Give the data again exactly, stopping after the "s.tokMsgs ++ [m]" line.

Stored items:
****************************************

/-- A message's agent, and the tile it goes to; a grant goes to its agent. -/
def TokMsg.route : TokMsg → Nat × Option Nat
  | .signal a t _ => (a, some (tokTile t.toNat))
  | .wait a t _ => (a, some (tokTile t.toNat))
  | .withdrawal a t => (a, some (tokTile t.toNat))
  | .grant a => (a, none)

/-- Where a token agent is: its core, the tile of a sweep engine, or the hub. -/
def State.tokenNode (s : State) (agent : Nat) : Node :=
  let i := agent % 65536
  match agent / 65536 with
  | 0 => coreNode ((s.physCore i).getD i)
  | 3 => i / 4
  | _ => 4

/-- A token message leaves its agent, in order and as traffic of class 3 (R171, R188). -/
def State.sendToken (s : State) (m : TokMsg) : State :=
  let s1 := match m.route with
    | (a, some t) => s.carry (s.tokenNode a) t 3 none
    | (_, none) => s
  { s1 with tokMsgs := s.tokMsgs ++ [m] }

/-- A grant leaves a tile for its agent (R188, R190). -/
def State.sendGrant (s : State) (tile agent : Nat) : State :=
  let s1 := s.carry tile (s.tokenNode agent) 3 none
  { s1 with tokMsgs := s.tokMsgs ++ [.grant agent] }

/-- Discard the operations of an engine that have not started; they are counted and never complete (R93). A discarded
weight load has still set the format that later passes are checked against (R71; log entry 77). -/
def State.discardUnstarted (s : State) (e : Nat) : State :=
  let x := s.engine e
  let gone := x.queue.filter fun q => !q.started
  let s1 := s.setEngine e { x with queue := x.queue.filter fun q => q.started }
  let s2 := if gone = [] then s1 else s1.count (bEng e) 0x180 gone.length
  let c := s2.core (e / 4)
  s2.setCore (e / 4) { c with lost := c.lost ++ gone.map fun q => (e % 4, q) }

/-- The disable actions that a core takes at once (R160): unstarted operations and unapplied signals are discarded,
an outstanding token wait is withdrawn. -/
def State.startCoreDisable (s : State) (core : Nat) : State :=
  let s1 := ((List.range 4).foldl (fun acc e => acc.discardUnstarted (4 * core + e)) s).hostForget fun w => w / 8 == core
  let c := s1.core core
  let n := c.sigq.length
  let s2 := if n = 0 then s1 else s1.count (bCore core) 0x1C0 n
  let s3 :=
    match c.waiting with
    | some (tok, _) => s2.sendToken (.withdrawal (agCore ((s2.logicalCore core).getD core)) tok)
    | none => s2
  (s3.setCore core
    { c with
      sigq := [], mvq := [], drainq := [], moverq := [], withdrawing := c.waiting.isSome, held := false
      dropped := c.dropped || !c.sigq.isEmpty || !c.mvq.isEmpty || !c.drainq.isEmpty || !c.moverq.isEmpty }).dropHeld (s.pricedCore core)

/-- Everything that DISABLING waits for is done (R160). -/
def State.coreQuiet (s : State) (core : Nat) : Bool :=
  let c := s.core core
  !c.withdrawing && c.moves.isEmpty && ((List.range 4).all fun e => (s.engine (4 * core + e)).queue.isEmpty)

/-! ### Control instructions (R155) -/

def insnSd (w : Nat) : Nat := bitsOf w 8 4
def insnSa (w : Nat) : Nat := bitsOf w 12 4
def insnUnits (w : Nat) : Nat := bitsOf w 16 8
def insnImm (w : Nat) : Nat := bitsOf w 32 32
def insnOffset (w : Nat) : Int := signedOf (bitsOf w 64 32) 32

/-- The target of a LOOP or JUMP, if it lies in the stream (R155). -/
def State.branchTarget (s : State) (core w : Nat) : Option Nat :=
  let t : Int := ((s.core core).pc.toNat : Int) + insnOffset w
  if 0 ≤ t ∧ t < (s.core core).insnCount then some t.toNat else none

def doNop (core : Nat) (s : State) (_ : Nat) : Issue := .go s (s.nextPc core)

def doHalt (core : Nat) (s : State) (_ : Nat) : Issue :=
  .go (s.setCore core { s.core core with halted := true }) (s.nextPc core)

def doSets (core : Nat) (s : State) (w : Nat) : Issue :=
  .go (s.setCore core ((s.core core).setScalar (insnSd w) (BitVec.ofNat 32 (insnImm w)))) (s.nextPc core)

def doAdds (core : Nat) (s : State) (w : Nat) : Issue :=
  let c := s.core core
  .go (s.setCore core (c.setScalar (insnSd w) (c.scalar (insnSa w) + BitVec.ofNat 32 (insnImm w)))) (s.nextPc core)

def doLoop (core : Nat) (s : State) (w : Nat) : Issue :=
  let c := s.core core
  if insnSa w = 0 then .refuse 2
  else
    match s.branchTarget core w with
    | none => .refuse 8
    | some t =>
      let v := c.scalar (insnSa w) - 1
      .go (s.setCore core (c.setScalar (insnSa w) v)) (if v = 0 then s.nextPc core else t)

def doJump (core : Nat) (s : State) (w : Nat) : Issue :=
  match s.branchTarget core w with
  | none => .refuse 8
  | some t => .go s t

def doBarrier (core : Nat) (s : State) (w : Nat) : Issue :=
  let busy := (s.pendingOps core).any fun p => unitIn (insnUnits w) p.unit
  if busy || !(s.core core).sigq.isEmpty then .stall (s.barrierBits core) s else .go s (s.nextPc core)

/-- NOP (R155). -/
def execNop (core : CoreIx) (s : State) : Host.Outcome State Fault Refusal := .next (s.issue core .nop (doNop core))
/-- HALT (R155). -/
def execHalt (core : CoreIx) (s : State) : Host.Outcome State Fault Refusal := .next (s.issue core .halt (doHalt core))
/-- SETS (R155). -/
def execSets (core : CoreIx) (s : State) : Host.Outcome State Fault Refusal := .next (s.issue core .sets (doSets core))
/-- ADDS (R155). -/
def execAdds (core : CoreIx) (s : State) : Host.Outcome State Fault Refusal := .next (s.issue core .adds (doAdds core))
/-- LOOP (R155). -/
def execLoop (core : CoreIx) (s : State) : Host.Outcome State Fault Refusal := .next (s.issue core .loop (doLoop core))
/-- JUMP (R155). -/
def execJump (core : CoreIx) (s : State) : Host.Outcome State Fault Refusal := .next (s.issue core .jump (doJump core))
/-- BARRIER (R155). -/
def execBarrier (core : CoreIx) (s : State) : Host.Outcome State Fault Refusal :=
  .next (s.issue core .barrier (doBarrier core))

****************************************

Response:
/-- A message's agent, and the tile it goes to; a grant goes to its agent. -/
def TokMsg.route : TokMsg → Nat × Option Nat
  | .signal a t _ => (a, some (tokTile t.toNat))
  | .wait a t _ => (a, some (tokTile t.toNat))
  | .withdrawal a t => (a, some (tokTile t.toNat))
  | .grant a => (a, none)

/-- Where a token agent is: its core, the tile of a sweep engine, or the hub. -/
def State.tokenNode (s : State) (agent : Nat) : Node :=
  let i := agent % 65536
  match agent / 65536 with
  | 0 => coreNode ((s.physCore i).getD i)
  | 3 => i / 4
  | _ => 4

/-- A token message leaves its agent, in order and as traffic of class 3 (R171, R188). -/
def State.sendToken (s : State) (m : TokMsg) : State :=
  let s1 := match m.route with
    | (a, some t) => s.carry (s.tokenNode a) t 3 none
    | (_, none) => s
  { s1 with tokMsgs := s.tokMsgs ++ [m] }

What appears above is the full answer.